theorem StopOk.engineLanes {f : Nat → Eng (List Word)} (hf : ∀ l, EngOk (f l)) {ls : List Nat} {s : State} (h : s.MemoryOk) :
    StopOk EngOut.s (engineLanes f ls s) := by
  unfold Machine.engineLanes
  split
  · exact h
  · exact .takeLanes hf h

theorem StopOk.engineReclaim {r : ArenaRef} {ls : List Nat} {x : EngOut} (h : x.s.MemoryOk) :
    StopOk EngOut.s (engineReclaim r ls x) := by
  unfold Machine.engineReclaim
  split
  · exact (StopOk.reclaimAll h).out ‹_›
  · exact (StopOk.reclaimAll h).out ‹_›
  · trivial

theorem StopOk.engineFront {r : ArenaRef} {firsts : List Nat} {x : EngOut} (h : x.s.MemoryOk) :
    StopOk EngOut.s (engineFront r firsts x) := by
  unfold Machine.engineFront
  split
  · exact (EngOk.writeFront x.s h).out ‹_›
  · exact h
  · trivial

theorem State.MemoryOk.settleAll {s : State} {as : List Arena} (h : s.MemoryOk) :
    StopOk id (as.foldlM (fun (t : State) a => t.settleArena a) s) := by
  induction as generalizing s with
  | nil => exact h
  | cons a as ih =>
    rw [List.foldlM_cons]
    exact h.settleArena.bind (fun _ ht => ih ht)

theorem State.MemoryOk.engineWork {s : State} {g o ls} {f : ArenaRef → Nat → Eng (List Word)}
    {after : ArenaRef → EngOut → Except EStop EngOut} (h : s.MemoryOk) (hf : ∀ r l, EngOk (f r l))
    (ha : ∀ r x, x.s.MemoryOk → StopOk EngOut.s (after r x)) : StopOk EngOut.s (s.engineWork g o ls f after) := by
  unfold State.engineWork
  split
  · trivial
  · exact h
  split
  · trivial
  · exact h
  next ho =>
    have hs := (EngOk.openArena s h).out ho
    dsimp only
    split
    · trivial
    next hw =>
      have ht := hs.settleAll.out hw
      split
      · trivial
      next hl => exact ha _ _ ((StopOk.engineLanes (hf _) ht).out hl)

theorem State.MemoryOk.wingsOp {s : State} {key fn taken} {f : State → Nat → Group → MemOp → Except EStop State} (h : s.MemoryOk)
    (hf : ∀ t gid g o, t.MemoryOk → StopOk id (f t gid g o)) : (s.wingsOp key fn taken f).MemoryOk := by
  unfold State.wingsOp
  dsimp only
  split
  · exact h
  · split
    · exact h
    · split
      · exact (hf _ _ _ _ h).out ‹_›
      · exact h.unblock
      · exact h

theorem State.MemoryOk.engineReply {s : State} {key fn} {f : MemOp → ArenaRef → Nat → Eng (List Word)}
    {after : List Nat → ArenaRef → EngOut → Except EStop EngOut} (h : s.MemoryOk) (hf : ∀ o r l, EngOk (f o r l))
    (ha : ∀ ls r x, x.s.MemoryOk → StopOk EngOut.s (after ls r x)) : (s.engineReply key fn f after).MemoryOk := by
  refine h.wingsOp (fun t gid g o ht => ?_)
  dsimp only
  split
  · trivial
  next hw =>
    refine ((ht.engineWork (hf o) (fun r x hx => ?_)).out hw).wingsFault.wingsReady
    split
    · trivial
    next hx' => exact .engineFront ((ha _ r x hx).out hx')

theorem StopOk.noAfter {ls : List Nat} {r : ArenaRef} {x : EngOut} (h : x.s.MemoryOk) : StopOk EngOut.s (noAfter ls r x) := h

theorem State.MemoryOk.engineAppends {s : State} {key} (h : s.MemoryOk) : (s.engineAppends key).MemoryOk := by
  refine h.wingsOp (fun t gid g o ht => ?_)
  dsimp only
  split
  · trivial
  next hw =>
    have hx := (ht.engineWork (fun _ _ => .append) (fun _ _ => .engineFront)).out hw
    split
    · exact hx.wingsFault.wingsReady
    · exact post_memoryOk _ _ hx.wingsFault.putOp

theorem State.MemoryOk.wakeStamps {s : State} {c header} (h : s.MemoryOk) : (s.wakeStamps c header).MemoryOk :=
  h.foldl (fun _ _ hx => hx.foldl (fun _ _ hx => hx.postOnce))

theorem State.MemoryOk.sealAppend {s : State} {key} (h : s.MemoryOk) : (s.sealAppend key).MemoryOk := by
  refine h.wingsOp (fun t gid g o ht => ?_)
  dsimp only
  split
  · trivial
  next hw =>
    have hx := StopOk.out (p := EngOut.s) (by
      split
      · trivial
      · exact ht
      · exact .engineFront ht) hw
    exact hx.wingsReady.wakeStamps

..............................

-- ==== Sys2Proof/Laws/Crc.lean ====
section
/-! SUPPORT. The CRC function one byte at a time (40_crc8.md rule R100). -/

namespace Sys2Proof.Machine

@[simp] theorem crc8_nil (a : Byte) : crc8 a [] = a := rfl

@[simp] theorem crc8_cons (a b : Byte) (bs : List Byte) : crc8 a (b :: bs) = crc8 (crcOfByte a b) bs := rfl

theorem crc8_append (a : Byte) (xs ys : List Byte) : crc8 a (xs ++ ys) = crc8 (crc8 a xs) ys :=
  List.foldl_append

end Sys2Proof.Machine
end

..............................

_About this exercise_
Which lines of the data include the string "firsts"? Find them and copy each one.

_Response to this task_
theorem StopOk.engineFront {r : ArenaRef} {firsts : List Nat} {x : EngOut} (h : x.s.MemoryOk) :
    StopOk EngOut.s (engineFront r firsts x) := by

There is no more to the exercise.